In one embodiment, 5hmC modified lncrnas with different specificity differences among different tumor types are screened, then subjected to cluster analysis, and the screening effect is tested. For example, consensus clustering analysis of 2081 tissue-specific 5 hmC-modified lncrnas (consensus clustering analysis) showed three distinct patient populations, and the patient population from unsupervised hierarchical clustering analysis (unsupervised hierarchical clustering analysis) was divided between different cancers (fig. 4). These results indicate that 5hmC modified lncRNA profiles differ significantly depending on tissue origin. Plasma derived 5hmC modified lncRNA may be used for fluid biopsy of patients.
In one embodiment, 5hmC modified lncRNA data from tumor patients and healthy populations are obtained as a training set, and the cohort of training set data is randomly divided into three quarters of the cohort and one quarter of the cohort using a data splitting function. For example, the cohort of CC, GC, HCC and healthy patients of the lie group was randomly divided into three quarters of the cohort (training set) and one quarter of the cohort (internal validation set) using the data splitting function "createdatatarition".
In one embodiment, a machine learning method is adopted to perform feature selection on the feature data, and a tumor classification model is established by using a feature selection result. In the process of feature selection, such as bag classification and regression tree (CART) based Recursive Feature Elimination (RFE), followed by 10-fold cross-validation (10-fold cross-validation procedure), the feature selection process for cancer diagnosis was repeated 5 times, and the model that resulted in the greatest "accuracy" was selected. Selection was performed using the "rfe" and "treebagFuncs" functions in the R software package of Caret. Thus, two reduced subgroups of 5hmC modified lncRNAs were generated and used as input for further analysis.

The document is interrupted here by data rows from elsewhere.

-- ==== Sys2Proof/Laws/Tab.lean ====
section
/-! SUPPORT. What a write to a table does: the key reads the new value, every other key reads as before, and the
canonical form is kept. -/

namespace Sys2Proof

variable {α : Type} {d v : α} {k j : Nat}

theorem Tab.get_erase_same (t : Tab α) : (t.erase k).get d k = d := by
  induction t with
  | nil => rfl
  | cons p t ih => obtain ⟨k', w⟩ := p; by_cases h : k' = k <;> simp [Tab.erase, Tab.get, h, ih]

theorem Tab.get_erase_other (t : Tab α) (h : j ≠ k) : (t.erase k).get d j = t.get d j := by
  induction t with
  | nil => rfl
  | cons p t ih =>
    obtain ⟨k', w⟩ := p
    by_cases h1 : k' = k
    · have : ¬ k' = j := fun e => h (e.symm.trans h1)
      simp [Tab.erase, Tab.get, h1, ih, h.symm]
    · simp [Tab.erase, Tab.get, h1, ih]

theorem Tab.get_insert_other (t : Tab α) (h : j ≠ k) : (t.insert k v).get d j = t.get d j := by
  induction t with
  | nil => simp [Tab.insert, Tab.get, h.symm]
  | cons p t ih =>
    obtain ⟨k', w⟩ := p
    by_cases h1 : k < k'
    · simp [Tab.insert, Tab.get, h1, h.symm]
    · simp [Tab.insert, Tab.get, h1, ih]

theorem Tab.get_insert_same (t : Tab α) (h : ∀ p ∈ t, p.1 ≠ k) : (t.insert k v).get d k = v := by
  induction t with
  | nil => simp [Tab.insert, Tab.get]
  | cons p t ih =>
    obtain ⟨k', w⟩ := p
    have hk : k' ≠ k := h (k', w) (by simp)
    have ht : ∀ p ∈ t, p.1 ≠ k := fun p hp => h p (by simp [hp])
    by_cases h1 : k < k'
    · simp [Tab.insert, Tab.get, h1]
    · simp [Tab.insert, Tab.get, h1, hk, ih ht]

theorem Tab.mem_erase_ne (t : Tab α) : ∀ p ∈ t.erase k, p.1 ≠ k := by
  induction t with
  | nil => simp [Tab.erase]
  | cons p t ih =>
    obtain ⟨k', w⟩ := p
    by_cases h1 : k' = k
    · simpa [Tab.erase, h1] using ih
    · intro q hq
      simp only [Tab.erase, h1, if_false, List.mem_cons] at hq
      rcases hq with rfl | hq
      · exact h1
      · exact ih q hq

theorem Tab.mem_erase_mem (t : Tab α) : ∀ p ∈ t.erase k, p ∈ t := by
  induction t with
  | nil => simp [Tab.erase]
  | cons p t ih =>
    intro q hq
    by_cases h1 : p.1 = k
    · simp only [Tab.erase, h1, if_true] at hq
      exact List.mem_cons_of_mem _ (ih q hq)
    · simp only [Tab.erase, h1, if_false, List.mem_cons] at hq
      rcases hq with rfl | hq
      · simp
      · exact List.mem_cons_of_mem _ (ih q hq)

theorem Tab.mem_insert (t : Tab α) : ∀ p ∈ t.insert k v, p = (k, v) ∨ p ∈ t := by
  induction t with
  | nil => intro p hp; simpa [Tab.insert] using hp
  | cons q t ih =>
    intro p hp
    by_cases h1 : k < q.1
    · simp only [Tab.insert, h1, if_true, List.mem_cons] at hp ⊢
      tauto
    · simp only [Tab.insert, h1, if_false, List.mem_cons] at hp ⊢
      rcases hp with rfl | hp
      · simp
      · rcases ih p hp with h | h <;> simp [h]

variable [DecidableEq α]

/-- A read after a write of the same key gives the value written. -/
@[simp] theorem Tab.get_put_same (t : Tab α) : (t.put d k v).get d k = v := by
  unfold Tab.put
  split
  · next h => rw [Tab.get_erase_same, h]
  · exact Tab.get_insert_same _ (Tab.mem_erase_ne t)

/-- A write leaves every other key alone. -/
theorem Tab.get_put_other (t : Tab α) (h : j ≠ k) : (t.put d k v).get d j = t.get d j := by
  unfold Tab.put
  split
  · exact Tab.get_erase_other t h
  · rw [Tab.get_insert_other _ h, Tab.get_erase_other t h]

theorem Tab.get_put (t : Tab α) : (t.put d k v).get d j = if j = k then v else t.get d j := by
  split
  · next h => rw [h, Tab.get_put_same]
  · next h => exact Tab.get_put_other t h

theorem Tab.wf_erase (t : Tab α) (h : Tab.wf d t = true) : Tab.wf d (t.erase k) = true := by
  induction t with
  | nil => rfl
  | cons p t ih =>
    obtain ⟨k', w⟩ := p
    simp only [Tab.wf, Bool.and_eq_true, decide_eq_true_eq, List.all_eq_true] at h
    by_cases h1 : k' = k
    · simp only [Tab.erase, h1, if_true]; exact ih h.2
    · simp only [Tab.erase, h1, if_false, Tab.wf, Bool.and_eq_true, decide_eq_true_eq, List.all_eq_true]
      exact ⟨⟨h.1.1, fun q hq => h.1.2 q (Tab.mem_erase_mem t q hq)⟩, ih h.2⟩

theorem Tab.wf_insert (t : Tab α) (hv : v ≠ d) (hk : ∀ p ∈ t, p.1 ≠ k) (h : Tab.wf d t = true) :
    Tab.wf d (t.insert k v) = true := by
  induction t with
  | nil => simp [Tab.insert, Tab.wf, hv]
  | cons q t ih =>
    obtain ⟨k', w⟩ := q
    have hk' : k' ≠ k := hk (k', w) (by simp)
    simp only [Tab.wf, Bool.and_eq_true, decide_eq_true_eq, List.all_eq_true] at h
    by_cases h1 : k < k'
    · rw [Tab.insert, if_pos h1]
      simp only [Tab.wf, Bool.and_eq_true, decide_eq_true_eq, List.all_eq_true, List.mem_cons, forall_eq_or_imp]
      exact ⟨⟨hv, h1, fun q hq => lt_trans h1 (h.1.2 q hq)⟩, ⟨h.1.1, h.1.2⟩, h.2⟩
    · simp only [Tab.insert, h1, if_false, Tab.wf, Bool.and_eq_true, decide_eq_true_eq, List.all_eq_true]
      refine ⟨⟨h.1.1, fun q hq => ?_⟩, ih (fun p hp => hk p (by simp [hp])) h.2⟩
      rcases Tab.mem_insert t q hq with rfl | hq
      · exact lt_of_le_of_ne (not_lt.mp h1) hk'
      · exact h.1.2 q hq

/-- A write keeps the canonical form. -/
theorem Tab.wf_put (t : Tab α) (h : Tab.wf d t = true) : Tab.wf d (t.put d k v) = true := by
  unfold Tab.put
  split
  · exact Tab.wf_erase t h
  · next hv => exact Tab.wf_insert _ hv (Tab.mem_erase_ne t) (Tab.wf_erase t h)

end Sys2Proof
end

In one embodiment, the method of machine learning includes one or more of recursive feature elimination, CART, random forest, linear regression, naive bayes, custom training models.
In one embodiment, the tumor classification model further includes a regularization term. For example, elastic net regularization (elastic net regularization) is performed on a multivariate logistic regression model using the glmnet method. The model was cross-validated 10-fold and trained for alphaFarad (alpha) and lambda (lambda) (alpha range: 0.05-1, length: 10; lambda range: 10)-1To 5 x 10-1In increments of 0.1) parameter value grid optimizes the Receiver Operating Characteristic (ROC) curve, where alpha controls the relative ratio between Ridge and Lasso penalties and lambda controls the overall strength of the penalties. This selection process was repeated 20 times.

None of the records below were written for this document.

/-! ### `setCring` -/

@[simp] theorem setCring_hw (a1 a2) (s : State) : (setCring a1 a2 s).hw = s.hw := rfl
@[simp] theorem setCring_ms (a1 a2) (s : State) : (setCring a1 a2 s).ms = s.ms := rfl
@[simp] theorem setCring_pins (a1 a2) (s : State) : (setCring a1 a2 s).pins = s.pins := rfl
@[simp] theorem setCring_clk (a1 a2) (s : State) : (setCring a1 a2 s).clk = s.clk := rfl
@[simp] theorem setCring_ft (a1 a2) (s : State) : (setCring a1 a2 s).ft = s.ft := rfl
@[simp] theorem setCring_wdog (a1 a2) (s : State) : (setCring a1 a2 s).wdog = s.wdog := rfl
@[simp] theorem setCring_claims (a1 a2) (s : State) : (setCring a1 a2 s).claims = s.claims := rfl
@[simp] theorem setCring_pwr (a1 a2) (s : State) : (setCring a1 a2 s).pwr = s.pwr := rfl
@[simp] theorem setCring_steer (a1 a2) (s : State) : (setCring a1 a2 s).steer = s.steer := rfl
@[simp] theorem setCring_link (a1 a2) (s : State) : (setCring a1 a2 s).link = s.link := rfl
@[simp] theorem setCring_adm (a1 a2) (s : State) : (setCring a1 a2 s).adm = s.adm := rfl
@[simp] theorem setCring_ember (a1 a2) (s : State) : (setCring a1 a2 s).ember = s.ember := rfl
@[simp] theorem setCring_yoke (a1 a2) (s : State) : (setCring a1 a2 s).yoke = s.yoke := rfl
@[simp] theorem setCring_lg (a1 a2) (s : State) : (setCring a1 a2 s).lg = s.lg := rfl
@[simp] theorem setCring_mem (a1 a2) (s : State) : (setCring a1 a2 s).mem = s.mem := rfl
@[simp] theorem setCring_cores (a1 a2) (s : State) : (setCring a1 a2 s).cores = s.cores := rfl
@[simp] theorem setCring_he (a1 a2) (s : State) : (setCring a1 a2 s).he = s.he := rfl
@[simp] theorem setCring_sync (a1 a2) (s : State) : (setCring a1 a2 s).sync = s.sync := rfl
@[simp] theorem setCring_guard (a1 a2) (s : State) : (setCring a1 a2 s).guard = s.guard := rfl
@[simp] theorem setCring_lag (a1 a2) (s : State) : (setCring a1 a2 s).lag = s.lag := rfl
@[simp] theorem setCring_streams (a1 a2) (s : State) : (setCring a1 a2 s).streams = s.streams := rfl
@[simp] theorem setCring_coll (a1 a2) (s : State) : (setCring a1 a2 s).coll = s.coll := rfl
@[simp] theorem setCring_duest (a1 a2) (s : State) : (setCring a1 a2 s).duest = s.duest := rfl
@[simp] theorem setCring_bringup (a1 a2) (s : State) : (setCring a1 a2 s).bringup = s.bringup := rfl
@[simp] theorem setCring_bist (a1 a2) (s : State) : (setCring a1 a2 s).bist = s.bist := rfl
@[simp] theorem setCring_trust (a1 a2) (s : State) : (setCring a1 a2 s).trust = s.trust := rfl
@[simp] theorem setCring_jtag (a1 a2) (s : State) : (setCring a1 a2 s).jtag = s.jtag := rfl
@[simp] theorem setCring_descs (a1 a2) (s : State) : (setCring a1 a2 s).descs = s.descs := rfl
@[simp] theorem setCring_out (a1 a2) (s : State) : (setCring a1 a2 s).out = s.out := rfl
@[simp] theorem setCring_freeCtr (a1 a2) (s : State) : (setCring a1 a2 s).freeCtr = s.freeCtr := rfl
@[simp] theorem setCring_pending (a1 a2) (s : State) : (setCring a1 a2 s).pending = s.pending := rfl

In one embodiment, the L1 and L2 penalties of lasso (lasso) and ridge methods (ridge) are linearly combined and used to build a tumor classification model (5hmC-lncRNA classification score model, abbreviated as 5hLC model).
In one embodiment, the 140 5hmC modified lncrnas are characterized based on bagged cart (bated cart) to obtain 22 tumor-associated plasma-derived 5hmC modified lncrnas as non-invasive biomarkers, wherein the 5hmC modified lncrnas are: ENSG00000125899, ENSG00000203971, ENSG00000215112, ENSG00000215304, ENSG00000224189, ENSG00000224267, ENSG00000225960, ENSG00000227068, ENSG00000227716, ENSG 02300000292, ENSG00000231662, ENSG00000234182, ENSG00000234567, ENSG00000255229, ENSG00000257568, ENSG00000258026, ENSG00000259926, ENSG 00000260220220220220223, ENSG 00000262722728, ENSG00000263904, ENSG00000272129, ENSG 00000273792.
In one embodiment, applicants evenly separated the samples according to sample type (healthy population samples and tumor patient samples) and used 75% of the samples as a training set, with the remaining 25% representing the test set in a homogeneous study of the plum cohort. Based on these tumor-associated 5hmC modified lncrnas, a 5hLC model was constructed using elastic-net algorithm (elastic-net algorithm). The classification performance of the model is shown in FIG. 5: ten-fold cross validation of the training set yielded an AUC of 0.839 (95% CI: 0.769-0.910), indicating that the 5hLC score is most predictive of CC for detection of GC and HCC samples (FIG. 6). Similarly, the classification performance of the GCs from HCC and CC was 0.843 (95% CI: 0.767-0.918), and the AUC metric of the HCC from CC and GC was 0.906 (95% CI: 0.823-0.989) (FIG. 6). In addition, the test data set in the li cohort was re-analyzed and confirmed tissue-specific plasma derived 5hmC modified lncRNA, as well as training results above 0.7AUC (fig. 7). Furthermore, the 5hmC TPM pattern of tissue-specific 5hmC modified lncRNAs is consistent with the 5hLC scores observed in the lee cohort (training and testing) at CC-derived 5hmC modified lncRNAs or GC-derived 5 hmC-modified lncRNAs or HCC-derived 5hmC modified lncRNAs (fig. 8A, 8B). These data underscore the potential of these 5hmC modified lncrnas as tissue specific biomarkers.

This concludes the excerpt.